- Task objective
Return the line that contains "q).hostReads = s.hostReads := rfl" plus every line after it to the end of the entries below, exactly as given, and stop there.

- Given records
BEGIN

/-! ### withArg1 -/
@[simp] theorem State.withArg1_props (v : Word) : (s.withArg1 v).props = s.props := rfl
@[simp] theorem State.withArg1_dictSize (v : Word) : (s.withArg1 v).dictSize = s.dictSize := rfl
@[simp] theorem State.withArg1_usize (v : Word) : (s.withArg1 v).usize = s.usize := rfl
@[simp] theorem State.withArg1_policy (v : Word) : (s.withArg1 v).policy = s.policy := rfl
@[simp] theorem State.withArg1_arg0 (v : Word) : (s.withArg1 v).arg0 = s.arg0 := rfl
@[simp] theorem State.withArg1_arg1 (v : Word) : (s.withArg1 v).arg1 = v := rfl
@[simp] theorem State.withArg1_res (v : Word) : (s.withArg1 v).res = s.res := rfl
@[simp] theorem State.withArg1_mode (v : Word) : (s.withArg1 v).mode = s.mode := rfl
@[simp] theorem State.withArg1_faulted (v : Word) : (s.withArg1 v).faulted = s.faulted := rfl
@[simp] theorem State.withArg1_eosSeen (v : Word) : (s.withArg1 v).eosSeen = s.eosSeen := rfl
@[simp] theorem State.withArg1_faultCode (v : Word) : (s.withArg1 v).faultCode = s.faultCode := rfl
@[simp] theorem State.withArg1_faultSub (v : Word) : (s.withArg1 v).faultSub = s.faultSub := rfl
@[simp] theorem State.withArg1_low (v : Word) : (s.withArg1 v).low = s.low := rfl
@[simp] theorem State.withArg1_range (v : Word) : (s.withArg1 v).range = s.range := rfl
@[simp] theorem State.withArg1_cache (v : Word) : (s.withArg1 v).cache = s.cache := rfl
@[simp] theorem State.withArg1_cacheSize (v : Word) : (s.withArg1 v).cacheSize = s.cacheSize := rfl
@[simp] theorem State.withArg1_code (v : Word) : (s.withArg1 v).code = s.code := rfl
@[simp] theorem State.withArg1_pram (v : Word) : (s.withArg1 v).pram = s.pram := rfl
@[simp] theorem State.withArg1_fsm (v : Word) : (s.withArg1 v).fsm = s.fsm := rfl
@[simp] theorem State.withArg1_rep0 (v : Word) : (s.withArg1 v).rep0 = s.rep0 := rfl
@[simp] theorem State.withArg1_rep1 (v : Word) : (s.withArg1 v).rep1 = s.rep1 := rfl
@[simp] theorem State.withArg1_rep2 (v : Word) : (s.withArg1 v).rep2 = s.rep2 := rfl
@[simp] theorem State.withArg1_rep3 (v : Word) : (s.withArg1 v).rep3 = s.rep3 := rfl
@[simp] theorem State.withArg1_window (v : Word) : (s.withArg1 v).window = s.window := rfl
@[simp] theorem State.withArg1_inCount (v : Word) : (s.withArg1 v).inCount = s.inCount := rfl
@[simp] theorem State.withArg1_outCount (v : Word) : (s.withArg1 v).outCount = s.outCount := rfl
@[simp] theorem State.withArg1_source (v : Word) : (s.withArg1 v).source = s.source := rfl
@[simp] theorem State.withArg1_sourceEnd (v : Word) : (s.withArg1 v).sourceEnd = s.sourceEnd := rfl
@[simp] theorem State.withArg1_sink (v : Word) : (s.withArg1 v).sink = s.sink := rfl
@[simp] theorem State.withArg1_sinkFailAt (v : Word) : (s.withArg1 v).sinkFailAt = s.sinkFailAt := rfl
@[simp] theorem State.withArg1_hostQueue (v : Word) : (s.withArg1 v).hostQueue = s.hostQueue := rfl
@[simp] theorem State.withArg1_hostReads (v : Word) : (s.withArg1 v).hostReads = s.hostReads := rfl
@[simp] theorem State.withArg1_config (v : Word) : (s.withArg1 v).config = s.config := rfl

/-! ### withQueue -/
@[simp] theorem State.withQueue_props (q : List Access) : (s.withQueue q).props = s.props := rfl
@[simp] theorem State.withQueue_dictSize (q : List Access) : (s.withQueue q).dictSize = s.dictSize := rfl
@[simp] theorem State.withQueue_usize (q : List Access) : (s.withQueue q).usize = s.usize := rfl
@[simp] theorem State.withQueue_policy (q : List Access) : (s.withQueue q).policy = s.policy := rfl
@[simp] theorem State.withQueue_arg0 (q : List Access) : (s.withQueue q).arg0 = s.arg0 := rfl
@[simp] theorem State.withQueue_arg1 (q : List Access) : (s.withQueue q).arg1 = s.arg1 := rfl
@[simp] theorem State.withQueue_res (q : List Access) : (s.withQueue q).res = s.res := rfl
@[simp] theorem State.withQueue_mode (q : List Access) : (s.withQueue q).mode = s.mode := rfl
@[simp] theorem State.withQueue_faulted (q : List Access) : (s.withQueue q).faulted = s.faulted := rfl
@[simp] theorem State.withQueue_eosSeen (q : List Access) : (s.withQueue q).eosSeen = s.eosSeen := rfl
@[simp] theorem State.withQueue_faultCode (q : List Access) : (s.withQueue q).faultCode = s.faultCode := rfl
@[simp] theorem State.withQueue_faultSub (q : List Access) : (s.withQueue q).faultSub = s.faultSub := rfl
@[simp] theorem State.withQueue_low (q : List Access) : (s.withQueue q).low = s.low := rfl
@[simp] theorem State.withQueue_range (q : List Access) : (s.withQueue q).range = s.range := rfl
@[simp] theorem State.withQueue_cache (q : List Access) : (s.withQueue q).cache = s.cache := rfl
@[simp] theorem State.withQueue_cacheSize (q : List Access) : (s.withQueue q).cacheSize = s.cacheSize := rfl
@[simp] theorem State.withQueue_code (q : List Access) : (s.withQueue q).code = s.code := rfl
@[simp] theorem State.withQueue_pram (q : List Access) : (s.withQueue q).pram = s.pram := rfl
@[simp] theorem State.withQueue_fsm (q : List Access) : (s.withQueue q).fsm = s.fsm := rfl
@[simp] theorem State.withQueue_rep0 (q : List Access) : (s.withQueue q).rep0 = s.rep0 := rfl
@[simp] theorem State.withQueue_rep1 (q : List Access) : (s.withQueue q).rep1 = s.rep1 := rfl
@[simp] theorem State.withQueue_rep2 (q : List Access) : (s.withQueue q).rep2 = s.rep2 := rfl
@[simp] theorem State.withQueue_rep3 (q : List Access) : (s.withQueue q).rep3 = s.rep3 := rfl
@[simp] theorem State.withQueue_window (q : List Access) : (s.withQueue q).window = s.window := rfl
@[simp] theorem State.withQueue_inCount (q : List Access) : (s.withQueue q).inCount = s.inCount := rfl
@[simp] theorem State.withQueue_outCount (q : List Access) : (s.withQueue q).outCount = s.outCount := rfl
@[simp] theorem State.withQueue_source (q : List Access) : (s.withQueue q).source = s.source := rfl
@[simp] theorem State.withQueue_sourceEnd (q : List Access) : (s.withQueue q).sourceEnd = s.sourceEnd := rfl
@[simp] theorem State.withQueue_sink (q : List Access) : (s.withQueue q).sink = s.sink := rfl
@[simp] theorem State.withQueue_sinkFailAt (q : List Access) : (s.withQueue q).sinkFailAt = s.sinkFailAt := rfl
@[simp] theorem State.withQueue_hostQueue (q : List Access) : (s.withQueue q).hostQueue = q := rfl
@[simp] theorem State.withQueue_hostReads (q : List Access) : (s.withQueue q).hostReads = s.hostReads := rfl
@[simp] theorem State.withQueue_config (q : List Access) : (s.withQueue q).config = s.config := rfl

END

- Task result
@[simp] theorem State.withQueue_hostReads (q : List Access) : (s.withQueue q).hostReads = s.hostReads := rfl
@[simp] theorem State.withQueue_config (q : List Access) : (s.withQueue q).config = s.config := rfl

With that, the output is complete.